Joining a Consul server node to a 5 node cluster causes periodic loss of leader #11355
Labels
theme/internals
Serf, Raft, SWIM, Lifeguard, Anti-Entropy, locking topics
type/question
Not an "enhancement" or "bug". Please post on discuss.hashicorp
When filing a bug, please include the following headings if possible. Any example text in this template can be deleted.
Overview of the Issue
Adding a Consul server node to a 5 cluster nodes (4 Consul servers, 1 Consul client), causes periodic loss of leader. Some time restarting the Consul agent resolves the issues, some times it does not you have to restart the Consul agents on all nodes.
Reproduction Steps
We have seen this issue from time to time in production environment. But, have not been able to reproduce it.
Consul info for both Client and Server
Client info
output from server 'consul info' command here
agent:
check_monitors = 16
check_ttls = 0
checks = 16
services = 16
build:
prerelease =
revision = a82e6a7
version = 1.5.2
consul:
acl = enabled
bootstrap = false
known_datacenters = 1
leader = false
leader_addr = ipA:8300
server = true
raft:
applied_index = 8401
commit_index = 8401
fsm_pending = 0
last_contact = 47.060828ms
last_log_index = 8401
last_log_term = 2
last_snapshot_index = 0
last_snapshot_term = 0
latest_configuration = [{Suffrage:Voter ID:uuidA Address:ipA:8300} {Suffrage:Voter ID:uuidC Address:ipC:8300} {Suffrage:Voter ID:uuidC Address:ipD:8300} {Suffrage:Voter ID:uuidD Address:ipD:8300} {Suffrage:Voter ID:uuidF Address:ipF:8300}]

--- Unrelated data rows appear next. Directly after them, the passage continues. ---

-- ==== Sys2Proof/Machine/MillOps.lean ====
section
/-! DEFINITION. The Mill's shared operations (R279 to R309): threads and the side of a binding they run on, instruction words, issue and faults, tile registers, yards and items, the order of outputs, engines and their share tables, residency, and handovers. -/
namespace Sys2Proof.Machine
open Sys2Proof

/-! ### The side of a binding that its threads run on -/

def Binding.putSide (b : Binding) (v : Side) : Binding :=
  match b.oldPlace with
  | some _ => { b with oldThreads := v.threads, oldTiles := v.tiles, oldScratch := v.scratch, oldYards := v.yards }
  | none => { b with threads := v.threads, tiles := v.tiles, scratch := v.scratch, yards := v.yards }
def modSide (bid : Nat) (f : Side → Side) (s : State) : State := s.modBind bid (fun b => b.putSide (f b.side))
def setYard (bid y : Nat) (l : List YItem) (s : State) : State := modSide bid (fun v => { v with yards := tset [] v.yards y l }) s
def modItem (bid y id : Nat) (f : YItem → YItem) (s : State) : State :=
  modSide bid (fun v => { v with yards := tset [] v.yards y ((v.yard y).map (fun i => if i.id == id then f i else i)) }) s

/-! ### Threads (R281, R282, R284) -/

def modTh (bid key : Nat) (f : Thread → Thread) (s : State) : State :=
  modSide bid (fun v => { v with threads := tmod Thread.reset v.threads key f }) s
def modThread (t : Th) (f : Thread → Thread) (s : State) : State := modTh (thBid t) (thKey t) f s
/-- Writes a scalar register; a write of X0 is ignored. -/
def setX (t : Th) (n v : Nat) (s : State) : State :=
  if n == 0 then s else modThread t (fun h => { h with x := tset 0 h.x n (BitVec.ofNat 64 v) }) s
/-- The thread with an identity is READY and resident. -/
def State.idReady (s : State) (id : Nat) : Bool :=
  match s.side (id / 128) with
  | some v => (tget Thread.reset v.threads (id % 128)).st == .ready && s.residentOn (id / 128) (id % 128 / 16)
  | none => false
/-- The threads of a core that are READY, by identity. -/
def State.readyOn (s : State) (g : Nat) : List Nat :=
  (s.bindsOn g).flatMap (fun e => (e.2.side.threads.map (fun x => 128 * e.1 + x.1)).filter (fun id => id % 128 / 16 == g % 8 && s.idReady id))
/-- The thread has issued: no thread of the core waits for it any longer. -/
def noteIssue (t : Th) (s : State) : State :=
  let g := s.gcore t
  let s := forEach ((s.bindsOn g).map (·.1)) (fun bid s => modSide bid (fun v => { v with
    threads := (v.threads.map (fun e => (e.1, { e.2 with owe := e.2.owe.filter (· != thId t) }))) }) s) s
  s.modCore g (fun c => { c with lastIssue := thId t + 1 })
/-- The state in which a thread goes on: saved while its core's copy is not resident (R304). -/
def State.goOn (s : State) (bid key : Nat) : ThState := if s.residentOn bid (key / 16) then .ready else .saved
def wake (bid key : Nat) (s : State) : State :=
  let st := s.goOn bid key
  modTh bid key (fun h => { h with st := st, waits := .none }) s
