/-! ### STATUS: monitors, identities, loss classes (R330, R335, R340) -/

/-- A monitor reading in 0.01 dBm; none where there is none. -/
def dbm (w : Half) : Option Int := if w == 0x8000 then none else some (signed 16 w.toNat)
/-- a < b, where both are readings. -/
def below (a : Option Int) (b : Int) : Bool := match a with | some x => decide (x < b) | none => false
/-- a - b, where both are readings. -/
def drop2 (a b : Half) : Option Int := match dbm a, dbm b with | some x, some y => some (x - y) | _, _ => none
def above (a : Option Int) (b : Int) : Bool := match a with | some x => decide (b < x) | none => false
/-- A ring's element is at work on its own light. -/
def RingState.lit (r : RingState) : Bool := r != .off && r != .retired && r != .fly
structure Nominal where
  las : Int
  mod : Int
  launch : Int
  rxin : Int
def State.nominal (s : State) (p : Nat) : Option Nominal :=
  (s.optRec p).map (fun r => ⟨signed 16 (u16At r 8), signed 16 (u16At r 10), signed 16 (u16At r 12), signed 16 (u16At r 14)⟩)
def State.deltaOf (s : State) : Int := ((s.opt.delta.toNat : Nat) : Int)
def launchBad (s : State) (p : Nat) : Bool :=
  match s.nominal p with
  | some n => above (drop2 (s.path p).mod (s.path p).launch) (n.mod - n.launch + s.deltaOf)
  | none => false
def rxBad (s : State) (p : Nat) : Bool :=
  match s.nominal p with
  | some n => below (dbm (s.path p).rxin) (n.rxin - s.deltaOf)
  | none => false
/-- The lit, classified paths of the fibre of a path. -/
def fibrePaths (s : State) (p : Nat) (rx : Bool) : List Nat :=
  (rangeFrom (p / 8 * 8) 8).filter (fun q =>
    (s.laneOfPath q).isSome && (s.nominal q).isSome && (if rx then (s.path q).rxst.lit else (s.path q).txst.lit))
def txClass (s : State) (p : Nat) : LossClass :=
  match s.nominal p with
  | none => .none
  | some n =>
    let o := s.path p
    let fibre := fibrePaths s p false
    if below (dbm o.las) (n.las - s.deltaOf) then .laser
    else if above (drop2 o.las o.mod) (n.las - n.mod + s.deltaOf) then .modulator
    else if 2 ≤ fibre.length && fibre.all (launchBad s) then .launchFibre
    else if launchBad s p then .launch
    else .none
def rxClass (s : State) (p : Nat) : LossClass :=
  let fibre := fibrePaths s p true
  if !(s.nominal p).isSome then .none
  else if 2 ≤ fibre.length && fibre.all (rxBad s) then .rxFibre
  else if rxBad s p then .rxChannel
  else .none
/-- One sample of a class: a class that ten in a row meet is set, and one that ten in a row do not meet is cleared. The answer: the sample's class and how many in a row gave it, how many in a row have not met the class set, and the class set. -/
def classStep (cand : LossClass) (run miss : Nat) (cur new : LossClass) : LossClass × Nat × Nat × LossClass :=
  let n := if cand == new then run + 1 else 1
  let m := if new == cur then 0 else miss + 1
  if 10 ≤ n && new != cur then (new, n, 0, new)
  else if 10 ≤ m then (new, n, 0, .none)
  else (new, n, m, cur)
/-- Classifies a path; a class newly set costs 100, and each second it stays set 1 (R340, R362). -/
def classify (p : Nat) (s : State) : State :=
  let o := s.path p
  if o.txst == .fly then s
  else
    let (tc, tr, tm, tx) := classStep o.txCand o.txRun o.txMiss o.txloss (txClass s p)
    let (rc, rr, rm, rx) := classStep o.rxCand o.rxRun o.rxMiss o.rxloss (rxClass s p)
    let was := o.txloss != .none || o.rxloss != .none
    let is := tx != .none || rx != .none
    let secs := if was && is then (s.clk - o.lossAt) / 10 ^ 9 else 0
    let s := s.modPath p (fun o => { o with txCand := tc, txRun := tr, txMiss := tm, txloss := tx, rxCand := rc, rxRun := rr, rxMiss := rm, rxloss := rx,
                                            lossAt := if was then o.lossAt + secs * 10 ^ 9 else s.clk })
    let s := if tx == o.txloss && rx == o.rxloss then s else raiseOpt 2 s
    let set := (if tx != o.txloss && tx != .none then 1 else 0) + (if rx != o.rxloss && rx != .none then 1 else 0)
    let w := set * 100 + secs
    if w == 0 then s else addPenalty 3 p (w * 10 ^ 9) s
/-- The identity expected at the modulator ring's monitor: TX_ID, or in a flyover RX_ID of the other lane (R337, R344). -/
def State.txExpect (s : State) (p : Nat) : Half :=
  match (s.path p).fly with
  | some n =>
    let f := s.flyOf n.toNat
    let other := if s.pathOf f.laneA.toNat == some p then f.laneB.toNat else f.laneA.toNat
    (s.optLane other).rxId
  | none => (s.optLane ((s.laneOfPath p).getD 0)).txId
/-- A ring that sweeps tracks a resonance and verifies; a matching decode locks it. -/
def ringStep (st : RingState) (engine : Nat) (ok : Bool) : RingState :=
  let st : RingState := if st == .sweep && (engine == 2 || engine == 3) then .verify else st
  if st == .verify && ok then .locked else st
/-- The laser relocks, and both rings sweep from their present codes (R341, steps 2 and 3). -/
def calSweep (p : Nat) (s : State) : State :=
  let o := s.path p
  let s := pathSet p o.txheat.toNat o.rxheat.toNat o.lbias.toNat o.ltune.toNat s
  let s := sendLoop p 2 1 none (sendLoop p 1 1 none (sendLoop p 0 1 none s))
  s.modPath p (fun o => { o with calTrim := false, txEng := 1, rxEng := 1, txMatch := s.clk, rxMatch := s.clk })
/-- LAS cannot reach NLAS − DELTA: 50 ms of trimming have passed (R341). -/
def State.lasFails (s : State) (p : Nat) : Bool :=
  (s.path p).calTrim && decide (50 * 10 ^ 6 ≤ s.clk - (s.path p).calAt)
/-- Step 2 of R341 at a reading of LAS: once it reaches NLAS, or within DELTA after 50 ms, the laser relocks; until then its bias takes a further value, which is not stated. -/
def calTrimStep (p : Nat) (s : State) : State :=
  let o := s.path p
  match s.nominal p, dbm o.las with
  | some n, some las =>
    if n.las ≤ las || (s.lasFails p && decide (n.las - s.deltaOf ≤ las)) then calSweep p s
    else if s.lasFails p then s
    else
      let (f, s) := takeFree s
      pathSet p o.txheat.toNat o.rxheat.toNat (f.toNat % 65536) o.ltune.toNat s
  | _, _ => s
/-- The drop ring's light at a reading of RXIN: a sweep that has lost it is held and waits, one that awaited the first reading begins (R334). -/
def dropLight (p : Nat) (s : State) : State :=
  let o := s.path p
  if o.rxst != .sweep then s
  else if o.unread then (if o.rxin == 0x8000 then s else sweepRx p s)
  else if o.dark.isNone && !s.lit p then (sendLoop p 2 2 none s).modPath p (fun o => { o with dark := some s.clk })
  else s
/-- A ring that the engine reports in VERIFY or LOCKED, so that an identity is due of it. -/
def verifying (e : Nat) : Bool := e == 2 || e == 3
/-- One record of STATUS. -/
def takePathStatus (p : Nat) (r : List Byte) (s : State) : State :=
  match s.laneOfPath p with
  | none => s
  | some l =>
    let w := fun off => BitVec.ofNat 16 (u16At r off)
    let s := s.modPath p (fun o => { o with txheat := w 2, rxheat := w 4, las := w 6, mod := w 8, launch := w 10, rxin := w 12, txid := w 14, rxid := w 16 })
    let o := s.path p
    let e := u8At r 0
    let txOk := o.txid == s.txExpect p
    let rxOk := o.rxid == (s.optLane l).rxId
    let tx := ringStep o.txst (e / 16) txOk
    let rx := ringStep o.rxst (e % 16) rxOk
    -- the 0.2 s of R337 run from the instant a ring enters VERIFY
    let txNow := txOk || (verifying (e / 16) && !verifying o.txEng)
    let rxNow := rxOk || (verifying (e % 16) && !verifying o.rxEng)
    let swept := o.calres == .running && !o.calTrim
    let s := s.modPath p (fun o => { o with
      txst := tx, rxst := rx, txMatch := if txNow then s.clk else o.txMatch, rxMatch := if rxNow then s.clk else o.rxMatch,
      txEng := e / 16, rxEng := e % 16,
      calTx := o.calTx || (swept && verifying (e / 16) && txOk), calRx := o.calRx || (swept && verifying (e % 16) && rxOk),
      dark := if rx == .sweep then o.dark else none })
    let s := if tx != o.txst && tx == .locked && o.mislocks != 0 then sendLoop p 1 5 none s else s
    let s := if o.calres == .running && o.calTrim then calTrimStep p s else dropLight p s
    ringsReady p (classify p s)
/-- LAUNCH of a flyover below FLOOR for 1 ms ends it (R347). -/
def flyPower (n : Nat) (s : State) : State :=
  let f := s.flyOf n
  if !(f.st == .on || f.st == .offPending) then s
  else
    let (a, b) := s.flyPaths n
    let low := fun (p : Nat) => below (dbm (s.path p).launch) (signed 16 s.opt.floor.toNat)
    if low a || low b then
      match f.lowSince with
      | none => s.modFly n (fun f => { f with lowSince := some s.clk })
      | some t => if 10 ^ 6 ≤ s.clk - t then flyEnd n 3 true s else s
    else s.modFly n (fun f => { f with lowSince := none })
def takeStatus (e : Nat) (b : List Byte) (s : State) : State :=
  let g := s.engine e
  if !s.engPresent e || g.st == .absent || g.st == .waiting || g.st == .mismatch then s
  else
    let s := s.modEngine e (fun g => { g with st := .up, statusAt := s.clk })
    let s := forEach (List.range 64) (fun i s => takePathStatus (64 * e + i) (slice b (20 * i) 20) s) s
    let s := forEach (s.namedPaths e) (fun p s =>
      let s := if (s.path p).txst == .mislock then sweepTx p (sendPathSet p s) else s
      if (s.path p).rxst == .mislock then sweepRx p (sendPathSet p s) else s) s
    forEach ((s.opt.fly.map (·.1)).filter (fun n => (s.flyPaths n).1 / 64 == e)) flyPower s
def execEngineStatus (lane : EngLane) (codes : List Code) (s : State) : Out :=
  .next (onEngine lane.e lane.second 0x85 codes (fun m => takeStatus lane.e.val m.payload) s)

latest_configuration_index = 83
num_peers = 4
protocol_version = 3
protocol_version_max = 3
protocol_version_min = 0
snapshot_version_max = 1
snapshot_version_min = 0
state = Follower
term = 2
runtime:
arch = amd64
cpu_count = 2
goroutines = 104
max_procs = 2
os = linux
version = 1.12
serf_lan:
coordinate_resets = 0
encrypted = true
event_queue = 0
event_time = 2
failed = 0
health_score = 0
intent_queue = 0
left = 0
member_time = 4
members = 6
query_queue = 0
query_time = 1
serf_wan:
coordinate_resets = 0
encrypted = true
event_queue = 0
event_time = 1
failed = 0
health_score = 0
intent_queue = 0
left = 0
member_time = 8
members = 5
query_queue = 0
query_time = 1
Operating system and Environment details
CentOS 7, amd64
Log Fragments
From the HostF added to the cluster
2021/10/06 03:08:52 [INFO] agent: (LAN) joined: 2
2021/10/06 03:08:52 [INFO] agent: Join LAN completed. Synced with 2 initial agents
2021/10/06 03:08:52 [INFO] agent: (WAN) joined: 2
2021/10/06 03:08:52 [INFO] agent: Join WAN completed. Synced with 2 initial agents
2021/10/06 03:08:52 [INFO] consul: Existing Raft peers reported by HostD, disabling bootstrap mode
2021/10/06 03:08:52 [INFO] consul: Adding LAN server HostD (Addr: tcp/ipD:8300) (DC: dcAA)
2021/10/06 03:08:52 [INFO] consul: Adding LAN server HostC (Addr: tcp/ipC:8300) (DC: dcAA)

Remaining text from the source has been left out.